ABOUT THIS EXERCISE
Bring together every line in the data that includes "SameRegisterTwice".

SOURCE MATERIAL

/-- Settles O19: each operation is its row at equal operands, with the result of its lemma above. -/
theorem sameRegisterTwice : Obligations.SameRegisterTwice := by
  unfold Obligations.SameRegisterTwice
  intro a r s ha
  have row {i : Instr} {f : Byte → Byte → Byte} {v : Byte}
      (hi : twoOperandAlu i = some (a, a, fun x y => .ok (f x y))) (hv : f (s.reg r) (s.reg r) = v) :
      exec i s = .next { s with regs := put s.regs r v, pc := pcPlus s 3 } :=
    exec_of_op_ok hi ha ha (congrArg Except.ok hv)
  refine ⟨row rfl (aluAdd_same _), row rfl (aluSub_same _), row rfl (aluMul_same _),
    exec_division_same rfl ha (fun _ => aluDiv_of_zero) (fun _ => aluDiv_same) s,
    exec_division_same rfl ha (fun _ => aluMod_of_zero) (fun _ => aluMod_same) s,
    row rfl BitVec.and_self, row rfl BitVec.or_self, row rfl BitVec.xor_self, row rfl (aluShl_same _),
    row rfl (aluShr_same _), ?_⟩
  rw [execCmp_eq ha ha, compareFlags_eq rfl]

end Sys2Proof.Machine
end

section
/-! PROOF. PRN, the stack instructions, the control transfers and HLT (spec/42_data_movement_output.md,
spec/43_stack.md, spec/44_control_flow.md, spec/45_system.md). -/

namespace Sys2Proof.Machine

open Sys2Proof.Claims

/-! ## PRN and HLT -/

/-- Settles O21: the row of PRN; the port and the rendering see the one appended value. -/
theorem printRule : Obligations.PrintRule := by
  unfold Obligations.PrintRule
  refine fun a s => ⟨rfl, fun ra ha => ⟨_, exec_of_completes (.prn ha), by rw [advance_eq]; rfl, ?_, ?_⟩,
    raises_first rfl s⟩
  · simp [outPort]
  · simp [State.rendered, renderByte]

/-- Settles O32: the row of HLT. -/
theorem haltResult : Obligations.HaltResult := by
  unfold Obligations.HaltResult
  exact fun s => ⟨rfl, (exec_of_completes .hlt).trans (by rw [advance_eq]; rfl)⟩

/-! ## Jumps -/

theorem zext9_eq_ofNat (v : Byte) : zext9 v = BitVec.ofNat 9 v.toNat := (BitVec.ofNat_toNat 9 v).symm

section Jumps

variable {s : State} {i : Instr} {a : Byte} {ra : RegIndex} (ha : a.toNat = ra.val)
include ha

theorem exec_of_jump (hi : i = .jmp a ∨ (i = .jeq a ∧ s.fl.e = true) ∨ (i = .jne a ∧ s.fl.e = false)) :
    exec i s = .next { s with pc := BitVec.ofNat 9 (s.reg ra).toNat } := by
  rw [exec_of_completes (.jump ha hi), zext9_eq_ofNat]
  rfl

theorem exec_of_fallThrough (hi : (i = .jeq a ∧ s.fl.e = false) ∨ (i = .jne a ∧ s.fl.e = true)) :
    exec i s = .next { s with pc := pcPlus s 2 } := by
  rw [exec_of_completes (.fallThrough ha hi), advance_eq]

theorem execJeq_eq : exec (.jeq a) s = .next { s with
    pc := if s.fl.e = true then BitVec.ofNat 9 (s.reg ra).toNat else pcPlus s 2 } := by
  cases he : s.fl.e with
  | true => exact exec_of_jump ha (.inr (.inl ⟨rfl, he⟩))
  | false => exact exec_of_fallThrough ha (.inl ⟨rfl, he⟩)

theorem execJne_eq : exec (.jne a) s = .next { s with
    pc := if s.fl.e = false then BitVec.ofNat 9 (s.reg ra).toNat else pcPlus s 2 } := by
  cases he : s.fl.e with
  | true => exact exec_of_fallThrough ha (.inr ⟨rfl, he⟩)
  | false => exact exec_of_jump ha (.inr (.inr ⟨rfl, he⟩))

end Jumps

/-- Settles O29: the row of a jump. -/
theorem jumpRule : Obligations.JumpRule := by
  unfold Obligations.JumpRule
  exact fun a s => ⟨rfl, fun ra ha => exec_of_jump ha (.inl rfl), raises_first rfl s⟩

/-- Settles O30: JEQ and JNE by the value of `E`; the operand check is before the test. -/
theorem conditionalJumpResults : Obligations.ConditionalJumpResults := by
  unfold Obligations.ConditionalJumpResults
  exact fun a s => ⟨rfl, rfl, fun ra ha => ⟨execJeq_eq ha, execJne_eq ha⟩,
    fun ha => ⟨raises_first rfl s ha, raises_first rfl s ha⟩⟩

/-- Two advances in sequence. -/
theorem pcPlus_pcPlus (s : State) (f : Flags) (j k : Nat) :
    pcPlus { s with fl := f, pc := pcPlus s j } k = pcPlus s (j + k) := by
  simp only [pcPlus, BitVec.toNat_ofNat]
  apply BitVec.eq_of_toNat_eq
  simp only [BitVec.toNat_ofNat]
  omega

/-- Settles O31: after CMP `E` says whether the values are equal (`compareFlags_iff`), and the jumps test `E`. -/
theorem compareThenConditionalJump : Obligations.CompareThenConditionalJump := by
  unfold Obligations.CompareThenConditionalJump
  intro a b c ra rb rc s ha hb hc
  obtain ⟨he, -⟩ := compareFlags_iff (s.reg ra) (s.reg rb)
  refine ⟨_, _, _, execCmp_eq ha hb s, execJeq_eq hc, execJne_eq hc, ?_, ?_⟩
  · simp only [he, pcPlus_pcPlus]
    rfl
  · simp only [← Bool.not_eq_true, he, pcPlus_pcPlus]
    rfl

/-! ## PUSH and CALL -/

theorem toNat_sub_one {v : Byte} (h : v ≠ 0#8) : (v - 1#8).toNat = v.toNat - 1 := by
  bv_omega

theorem pushed_eq {s : State} (hsp : s.reg 7 ≠ 0#8) (v : Byte) : s.pushed v =
    { s with regs := put s.regs 7 (s.reg 7 - 1#8), mem := s.mem.write ((s.reg 7).toNat - 1) v } := by
  rw [← toNat_sub_one hsp]
  rfl

/-- The operand register of PUSH and CALL is read after the decrement (decision D12). -/
theorem reg_after_decrement (s : State) (ra : RegIndex) :
    (s.setSp (s.sp - 1#8)).reg ra = if ra = 7 then s.reg 7 - 1#8 else s.reg ra := reg_setSp s ra _

theorem execPush_eq {a : Byte} {ra : RegIndex} {s : State} (ha : a.toNat = ra.val) (hsp : s.reg 7 ≠ 0#8) :
    exec (.push a) s = .next { s with
      regs := put s.regs 7 (s.reg 7 - 1#8),
      mem := s.mem.write ((s.reg 7).toNat - 1) (if ra = 7 then s.reg 7 - 1#8 else s.reg ra),
      pc := pcPlus s 2 } := by
  rw [exec_of_completes (.push ha hsp), reg_after_decrement, pushed_eq hsp, advance_eq]
  rfl
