-- ==== Sys2Proof/Syntax.lean ====
section
/-! DEFINITION. The instructions: one constructor for each of the 34 rows of 30_encoding.md R90
(spec/opcode_table.json), in the table's order. Operand fields have the widths of R81, so no instruction holds
an operand that its encoding cannot. -/

namespace Sys2Proof

inductive Instr where
  /-- 00E0 CLS (R181). -/
  | cls
  /-- 00EE RET (R110). -/
  | ret
  /-- 1nnn JP nnn (R111). -/
  | jp (nnn : Addr12)
  /-- 2nnn CALL nnn (R112). -/
  | call (nnn : Addr12)
  /-- 3xkk SE Vx, kk (R113). -/
  | seKk (x : Reg) (kk : Byte)
  /-- 4xkk SNE Vx, kk (R114). -/
  | sneKk (x : Reg) (kk : Byte)
  /-- 5xy0 SE Vx, Vy (R115). -/
  | seVy (x y : Reg)
  /-- 6xkk LD Vx, kk (R132). -/
  | ldKk (x : Reg) (kk : Byte)
  /-- 7xkk ADD Vx, kk (R133). -/
  | addKk (x : Reg) (kk : Byte)
  /-- 8xy0 LD Vx, Vy (R134). -/
  | ldVy (x y : Reg)
  /-- 8xy1 OR Vx, Vy (R135). -/
  | orVy (x y : Reg)
  /-- 8xy2 AND Vx, Vy (R136). -/
  | andVy (x y : Reg)
  /-- 8xy3 XOR Vx, Vy (R137). -/
  | xorVy (x y : Reg)
  /-- 8xy4 ADD Vx, Vy (R138). -/
  | addVy (x y : Reg)
  /-- 8xy5 SUB Vx, Vy (R139). -/
  | subVy (x y : Reg)
  /-- 8xy6 SHR Vx, Vy (R140). -/
  | shrVy (x y : Reg)
  /-- 8xy7 SUBN Vx, Vy (R141). -/
  | subnVy (x y : Reg)
  /-- 8xyE SHL Vx, Vy (R142). -/
  | shlVy (x y : Reg)
  /-- 9xy0 SNE Vx, Vy (R116). -/
  | sneVy (x y : Reg)
  /-- Annn LD I, nnn (R160). -/
  | ldI (nnn : Addr12)
  /-- Bnnn JP V0, nnn (R117). -/
  | jpV0 (nnn : Addr12)
  /-- Cxkk RND Vx, kk (R143). -/
  | rnd (x : Reg) (kk : Byte)
  /-- Dxyn DRW Vx, Vy, n (R182). -/
  | drw (x y : Reg) (n : Nibble)
  /-- Ex9E SKP Vx (R190). -/
  | skp (x : Reg)
  /-- ExA1 SKNP Vx (R191). -/
  | sknp (x : Reg)
  /-- Fx07 LD Vx, DT (R193). -/
  | ldVxDt (x : Reg)
  /-- Fx0A LD Vx, K (R196). -/
  | ldVxK (x : Reg)
  /-- Fx15 LD DT, Vx (R194). -/
  | ldDtVx (x : Reg)
  /-- Fx18 LD ST, Vx (R195). -/
  | ldStVx (x : Reg)
  /-- Fx1E ADD I, Vx (R161). -/
  | addIVx (x : Reg)
  /-- Fx29 LD F, Vx (R162). -/
  | ldFVx (x : Reg)
  /-- Fx33 LD B, Vx (R163). -/
  | ldBVx (x : Reg)
  /-- Fx55 LD [I], Vx (R164). -/
  | ldMemVx (x : Reg)
  /-- Fx65 LD Vx, [I] (R165). -/
  | ldVxMem (x : Reg)
deriving DecidableEq, Repr

end Sys2Proof
end

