-- ==== Sys2Proof/Machine/Control.lean ====
section
/-! DEFINITION. Control transfer (40_control_flow.md R110 to R119): RET, JP, CALL, the register skips, JP V0.
On entry PC = A + 2; no target is checked here (R119). -/

namespace Sys2Proof.Machine

/-- A skip: PC <- PC + 2 when the condition holds (R118). -/
def State.skipIf (s : State) (cond : Bool) : State := if cond then s.advance else s

/-- RET (R110): the fault on an empty stack, otherwise SP <- SP - 1 and PC <- STACK[SP]. -/
def execRet (s : State) : Result :=
  if s.sp = 0 then .next (s.raise .stackUnderflow .ret 0)
  else if h : s.sp.toNat - 1 < 16 then .next { s with sp := s.sp - 1, pc := s.stack[s.sp.toNat - 1] }
  else .fault .stackPointerOutOfRange

/-- JP nnn (R111). -/
def execJp (nnn : Addr12) (s : State) : Result := .next { s with pc := zextAddr nnn }

/-- CALL nnn (R112): the fault on a full stack, otherwise STACK[SP] <- PC (the return address A + 2),
SP <- SP + 1 and PC <- nnn. -/
def execCall (nnn : Addr12) (s : State) : Result :=
  if s.sp.toNat = stackDepth then .next (s.raise .stackOverflow (.call nnn) 0)
  else if h : s.sp.toNat < 16 then
    .next { s with stack := s.stack.set s.sp.toNat s.pc, sp := s.sp + 1, pc := zextAddr nnn }
  else .fault .stackPointerOutOfRange

/-- SE Vx, kk (R113). -/
def execSeKk (x : Reg) (kk : Byte) (s : State) : Result := .next (s.skipIf (s.getV x = kk))

/-- SNE Vx, kk (R114). -/
def execSneKk (x : Reg) (kk : Byte) (s : State) : Result := .next (s.skipIf (s.getV x ≠ kk))

/-- SE Vx, Vy (R115). -/
def execSeVy (x y : Reg) (s : State) : Result := .next (s.skipIf (s.getV x = s.getV y))

/-- SNE Vx, Vy (R116). -/
def execSneVy (x y : Reg) (s : State) : Result := .next (s.skipIf (s.getV x ≠ s.getV y))

/-- JP V0, nnn (R117): the exact sum, at most 0x10FE, with no mask. -/
def execJpV0 (nnn : Addr12) (s : State) : Result := .next { s with pc := zextAddr nnn + zextByte (s.getV 0) }

end Sys2Proof.Machine
end

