-- ==== Sys2Proof/Machine/Core.lean ====
section
/-! DEFINITION. The machine as the host runs it. -/

def Sys2Proof.core : Host.Core := { State := Sys2Proof.Machine.State, Fault := Sys2Proof.Machine.Fault, Refusal := Sys2Proof.Machine.Refusal, step := Sys2Proof.Machine.step, reset := Sys2Proof.Machine.State.reset }
end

TASK SOLUTION
theorem sameRegisterTwice : Obligations.SameRegisterTwice := by
  unfold Obligations.SameRegisterTwice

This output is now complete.